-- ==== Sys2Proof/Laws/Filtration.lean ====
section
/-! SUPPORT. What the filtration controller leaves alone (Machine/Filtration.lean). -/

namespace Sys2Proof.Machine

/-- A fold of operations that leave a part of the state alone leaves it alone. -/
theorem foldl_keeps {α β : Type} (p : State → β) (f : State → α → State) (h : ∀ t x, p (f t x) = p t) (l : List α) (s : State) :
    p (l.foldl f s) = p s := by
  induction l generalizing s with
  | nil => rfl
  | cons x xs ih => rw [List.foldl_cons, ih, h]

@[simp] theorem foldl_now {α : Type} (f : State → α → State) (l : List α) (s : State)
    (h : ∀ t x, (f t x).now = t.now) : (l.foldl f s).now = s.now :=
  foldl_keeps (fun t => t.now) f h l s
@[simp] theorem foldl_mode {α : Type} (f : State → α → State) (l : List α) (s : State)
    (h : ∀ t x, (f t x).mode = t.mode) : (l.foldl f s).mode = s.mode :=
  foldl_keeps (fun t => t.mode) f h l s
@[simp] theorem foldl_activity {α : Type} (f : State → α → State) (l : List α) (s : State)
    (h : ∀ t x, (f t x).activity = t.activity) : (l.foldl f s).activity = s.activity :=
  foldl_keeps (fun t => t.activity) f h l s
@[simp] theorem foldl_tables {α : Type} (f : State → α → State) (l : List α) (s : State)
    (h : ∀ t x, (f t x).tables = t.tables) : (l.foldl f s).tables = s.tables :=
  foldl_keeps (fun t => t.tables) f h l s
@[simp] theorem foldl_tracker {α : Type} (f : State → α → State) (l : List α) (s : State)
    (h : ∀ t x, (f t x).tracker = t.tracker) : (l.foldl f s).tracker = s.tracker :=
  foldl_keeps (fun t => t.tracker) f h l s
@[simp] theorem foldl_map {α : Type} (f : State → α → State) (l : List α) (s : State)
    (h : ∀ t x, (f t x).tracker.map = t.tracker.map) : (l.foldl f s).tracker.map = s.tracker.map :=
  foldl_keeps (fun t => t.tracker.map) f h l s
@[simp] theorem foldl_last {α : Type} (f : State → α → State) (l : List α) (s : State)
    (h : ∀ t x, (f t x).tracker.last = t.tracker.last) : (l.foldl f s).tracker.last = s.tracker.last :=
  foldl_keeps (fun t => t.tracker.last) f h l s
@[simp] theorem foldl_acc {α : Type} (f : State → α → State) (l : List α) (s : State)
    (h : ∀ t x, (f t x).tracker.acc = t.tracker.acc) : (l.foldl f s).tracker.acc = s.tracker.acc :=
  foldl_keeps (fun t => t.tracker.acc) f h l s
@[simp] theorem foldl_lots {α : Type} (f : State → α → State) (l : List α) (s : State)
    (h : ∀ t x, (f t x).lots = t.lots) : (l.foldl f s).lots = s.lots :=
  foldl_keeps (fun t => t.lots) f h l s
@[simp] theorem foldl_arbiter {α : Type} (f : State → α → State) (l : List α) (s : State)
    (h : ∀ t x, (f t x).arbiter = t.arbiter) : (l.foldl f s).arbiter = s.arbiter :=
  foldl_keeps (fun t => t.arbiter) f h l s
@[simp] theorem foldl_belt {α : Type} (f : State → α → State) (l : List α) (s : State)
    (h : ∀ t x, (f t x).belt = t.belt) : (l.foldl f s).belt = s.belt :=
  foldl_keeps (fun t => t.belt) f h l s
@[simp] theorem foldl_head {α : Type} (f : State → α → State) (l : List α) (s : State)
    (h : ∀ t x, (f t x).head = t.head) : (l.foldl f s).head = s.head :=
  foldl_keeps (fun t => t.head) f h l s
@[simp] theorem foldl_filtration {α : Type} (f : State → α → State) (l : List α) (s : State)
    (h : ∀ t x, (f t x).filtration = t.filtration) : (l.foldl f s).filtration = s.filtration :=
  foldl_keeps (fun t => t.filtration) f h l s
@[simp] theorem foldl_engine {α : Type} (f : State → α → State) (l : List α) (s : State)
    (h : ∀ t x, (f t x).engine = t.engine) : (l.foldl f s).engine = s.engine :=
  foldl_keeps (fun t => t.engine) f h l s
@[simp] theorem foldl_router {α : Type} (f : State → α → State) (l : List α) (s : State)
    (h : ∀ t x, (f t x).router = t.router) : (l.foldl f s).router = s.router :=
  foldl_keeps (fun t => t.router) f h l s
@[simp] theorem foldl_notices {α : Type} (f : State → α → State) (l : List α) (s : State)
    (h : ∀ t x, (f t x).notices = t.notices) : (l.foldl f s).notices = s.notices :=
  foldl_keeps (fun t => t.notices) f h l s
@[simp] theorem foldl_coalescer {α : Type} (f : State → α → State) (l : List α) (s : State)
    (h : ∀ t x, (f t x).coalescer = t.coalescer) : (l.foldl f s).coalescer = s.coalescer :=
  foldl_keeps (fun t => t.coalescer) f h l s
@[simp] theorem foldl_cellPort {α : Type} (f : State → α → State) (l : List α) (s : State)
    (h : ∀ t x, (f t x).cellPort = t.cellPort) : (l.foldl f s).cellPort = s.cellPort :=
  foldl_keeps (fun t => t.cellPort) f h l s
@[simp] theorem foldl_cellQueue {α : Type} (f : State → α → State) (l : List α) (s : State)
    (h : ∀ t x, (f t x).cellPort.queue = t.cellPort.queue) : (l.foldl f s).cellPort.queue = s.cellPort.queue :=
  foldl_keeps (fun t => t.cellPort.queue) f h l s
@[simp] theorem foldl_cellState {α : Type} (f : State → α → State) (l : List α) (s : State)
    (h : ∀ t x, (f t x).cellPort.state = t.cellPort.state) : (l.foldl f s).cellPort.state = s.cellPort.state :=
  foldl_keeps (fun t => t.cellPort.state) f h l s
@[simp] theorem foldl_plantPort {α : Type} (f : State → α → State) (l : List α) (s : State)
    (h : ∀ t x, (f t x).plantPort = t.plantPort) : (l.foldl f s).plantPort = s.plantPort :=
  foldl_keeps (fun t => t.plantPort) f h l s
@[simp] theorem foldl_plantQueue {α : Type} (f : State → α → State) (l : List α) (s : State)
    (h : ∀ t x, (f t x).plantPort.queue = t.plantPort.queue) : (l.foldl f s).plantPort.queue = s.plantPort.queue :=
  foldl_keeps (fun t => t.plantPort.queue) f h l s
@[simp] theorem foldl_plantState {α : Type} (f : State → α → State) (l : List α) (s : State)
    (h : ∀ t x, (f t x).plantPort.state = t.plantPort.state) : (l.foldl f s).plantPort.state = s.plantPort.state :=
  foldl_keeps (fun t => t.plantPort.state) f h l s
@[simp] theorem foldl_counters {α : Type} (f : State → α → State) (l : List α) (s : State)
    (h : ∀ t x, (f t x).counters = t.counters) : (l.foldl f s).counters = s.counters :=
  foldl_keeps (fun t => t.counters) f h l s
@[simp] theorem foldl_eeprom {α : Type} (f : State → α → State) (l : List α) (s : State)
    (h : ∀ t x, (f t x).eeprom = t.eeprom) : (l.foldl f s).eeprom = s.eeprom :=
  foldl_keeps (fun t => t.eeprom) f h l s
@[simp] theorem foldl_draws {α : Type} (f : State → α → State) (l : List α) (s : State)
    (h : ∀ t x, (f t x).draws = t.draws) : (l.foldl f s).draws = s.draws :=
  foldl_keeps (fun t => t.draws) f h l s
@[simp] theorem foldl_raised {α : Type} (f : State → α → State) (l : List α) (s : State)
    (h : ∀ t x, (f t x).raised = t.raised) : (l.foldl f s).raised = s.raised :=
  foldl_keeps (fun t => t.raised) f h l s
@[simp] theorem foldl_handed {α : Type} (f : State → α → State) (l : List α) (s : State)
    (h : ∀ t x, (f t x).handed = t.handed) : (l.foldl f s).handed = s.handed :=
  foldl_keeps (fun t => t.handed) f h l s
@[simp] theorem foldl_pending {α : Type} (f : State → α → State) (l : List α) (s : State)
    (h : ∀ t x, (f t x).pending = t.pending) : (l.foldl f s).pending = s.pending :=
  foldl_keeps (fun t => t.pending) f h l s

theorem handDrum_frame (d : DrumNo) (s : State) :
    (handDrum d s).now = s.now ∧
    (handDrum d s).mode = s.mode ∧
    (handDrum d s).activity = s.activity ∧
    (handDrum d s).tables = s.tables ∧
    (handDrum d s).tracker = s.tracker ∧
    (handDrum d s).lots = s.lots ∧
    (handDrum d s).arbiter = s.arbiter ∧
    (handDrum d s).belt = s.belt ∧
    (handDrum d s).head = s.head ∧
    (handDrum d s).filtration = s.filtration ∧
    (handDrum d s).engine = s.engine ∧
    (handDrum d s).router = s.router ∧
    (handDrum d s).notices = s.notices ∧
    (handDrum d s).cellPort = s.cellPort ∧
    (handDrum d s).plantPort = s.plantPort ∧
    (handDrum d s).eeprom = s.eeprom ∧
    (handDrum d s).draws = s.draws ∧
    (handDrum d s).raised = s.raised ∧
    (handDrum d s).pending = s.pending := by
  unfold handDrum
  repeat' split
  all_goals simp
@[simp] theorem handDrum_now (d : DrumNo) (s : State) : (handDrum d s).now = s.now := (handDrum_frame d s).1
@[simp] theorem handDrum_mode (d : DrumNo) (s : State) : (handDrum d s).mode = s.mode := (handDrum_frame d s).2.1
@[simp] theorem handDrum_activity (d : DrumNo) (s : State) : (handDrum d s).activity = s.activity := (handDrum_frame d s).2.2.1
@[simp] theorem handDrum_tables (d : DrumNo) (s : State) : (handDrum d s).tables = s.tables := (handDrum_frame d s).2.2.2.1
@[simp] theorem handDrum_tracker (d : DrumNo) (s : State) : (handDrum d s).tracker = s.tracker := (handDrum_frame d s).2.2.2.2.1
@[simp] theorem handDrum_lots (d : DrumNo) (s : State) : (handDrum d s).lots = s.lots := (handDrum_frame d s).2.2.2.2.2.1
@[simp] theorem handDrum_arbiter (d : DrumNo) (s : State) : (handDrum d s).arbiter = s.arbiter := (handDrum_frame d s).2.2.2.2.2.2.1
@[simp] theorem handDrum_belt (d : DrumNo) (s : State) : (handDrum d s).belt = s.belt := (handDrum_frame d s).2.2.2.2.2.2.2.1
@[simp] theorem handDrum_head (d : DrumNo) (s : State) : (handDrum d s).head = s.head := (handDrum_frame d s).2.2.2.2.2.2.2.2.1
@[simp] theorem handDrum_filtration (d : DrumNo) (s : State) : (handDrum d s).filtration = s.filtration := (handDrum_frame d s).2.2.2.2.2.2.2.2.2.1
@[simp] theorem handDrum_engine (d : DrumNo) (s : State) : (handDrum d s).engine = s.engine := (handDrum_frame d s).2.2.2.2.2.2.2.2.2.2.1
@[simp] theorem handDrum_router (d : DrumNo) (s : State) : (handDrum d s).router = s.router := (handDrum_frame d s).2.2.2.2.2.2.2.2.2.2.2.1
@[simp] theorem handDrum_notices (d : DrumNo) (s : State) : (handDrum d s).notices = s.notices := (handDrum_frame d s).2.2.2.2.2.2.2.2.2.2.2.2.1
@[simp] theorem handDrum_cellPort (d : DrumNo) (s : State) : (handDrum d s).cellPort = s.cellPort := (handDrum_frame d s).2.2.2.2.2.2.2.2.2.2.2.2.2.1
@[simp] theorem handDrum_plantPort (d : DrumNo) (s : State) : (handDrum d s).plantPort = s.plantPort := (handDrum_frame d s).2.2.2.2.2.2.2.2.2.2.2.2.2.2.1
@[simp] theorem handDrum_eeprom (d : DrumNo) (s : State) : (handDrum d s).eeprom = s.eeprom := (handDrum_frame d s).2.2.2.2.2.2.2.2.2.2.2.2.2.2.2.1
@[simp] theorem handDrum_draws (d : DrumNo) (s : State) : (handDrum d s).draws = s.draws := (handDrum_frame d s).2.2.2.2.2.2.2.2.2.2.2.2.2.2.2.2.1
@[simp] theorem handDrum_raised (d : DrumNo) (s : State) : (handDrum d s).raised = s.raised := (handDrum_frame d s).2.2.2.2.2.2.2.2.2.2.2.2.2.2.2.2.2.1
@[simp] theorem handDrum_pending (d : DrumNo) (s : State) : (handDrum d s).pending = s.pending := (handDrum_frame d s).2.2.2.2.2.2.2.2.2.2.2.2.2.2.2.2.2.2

== == ==

- [What is required]: Using the records above, please repeat the line with "(handDrum_frame d s).2.2.2.2.2.2.2.2.2.2.2.1" and every line after it exactly, and give no other text.

- [Your solution]:
@[simp] theorem handDrum_router (d : DrumNo) (s : State) : (handDrum d s).router = s.router := (handDrum_frame d s).2.2.2.2.2.2.2.2.2.2.2.1
@[simp] theorem handDrum_notices (d : DrumNo) (s : State) : (handDrum d s).notices = s.notices := (handDrum_frame d s).2.2.2.2.2.2.2.2.2.2.2.2.1
@[simp] theorem handDrum_cellPort (d : DrumNo) (s : State) : (handDrum d s).cellPort = s.cellPort := (handDrum_frame d s).2.2.2.2.2.2.2.2.2.2.2.2.2.1
@[simp] theorem handDrum_plantPort (d : DrumNo) (s : State) : (handDrum d s).plantPort = s.plantPort := (handDrum_frame d s).2.2.2.2.2.2.2.2.2.2.2.2.2.2.1
@[simp] theorem handDrum_eeprom (d : DrumNo) (s : State) : (handDrum d s).eeprom = s.eeprom := (handDrum_frame d s).2.2.2.2.2.2.2.2.2.2.2.2.2.2.2.1
@[simp] theorem handDrum_draws (d : DrumNo) (s : State) : (handDrum d s).draws = s.draws := (handDrum_frame d s).2.2.2.2.2.2.2.2.2.2.2.2.2.2.2.2.1
@[simp] theorem handDrum_raised (d : DrumNo) (s : State) : (handDrum d s).raised = s.raised := (handDrum_frame d s).2.2.2.2.2.2.2.2.2.2.2.2.2.2.2.2.2.1
@[simp] theorem handDrum_pending (d : DrumNo) (s : State) : (handDrum d s).pending = s.pending := (handDrum_frame d s).2.2.2.2.2.2.2.2.2.2.2.2.2.2.2.2.2.2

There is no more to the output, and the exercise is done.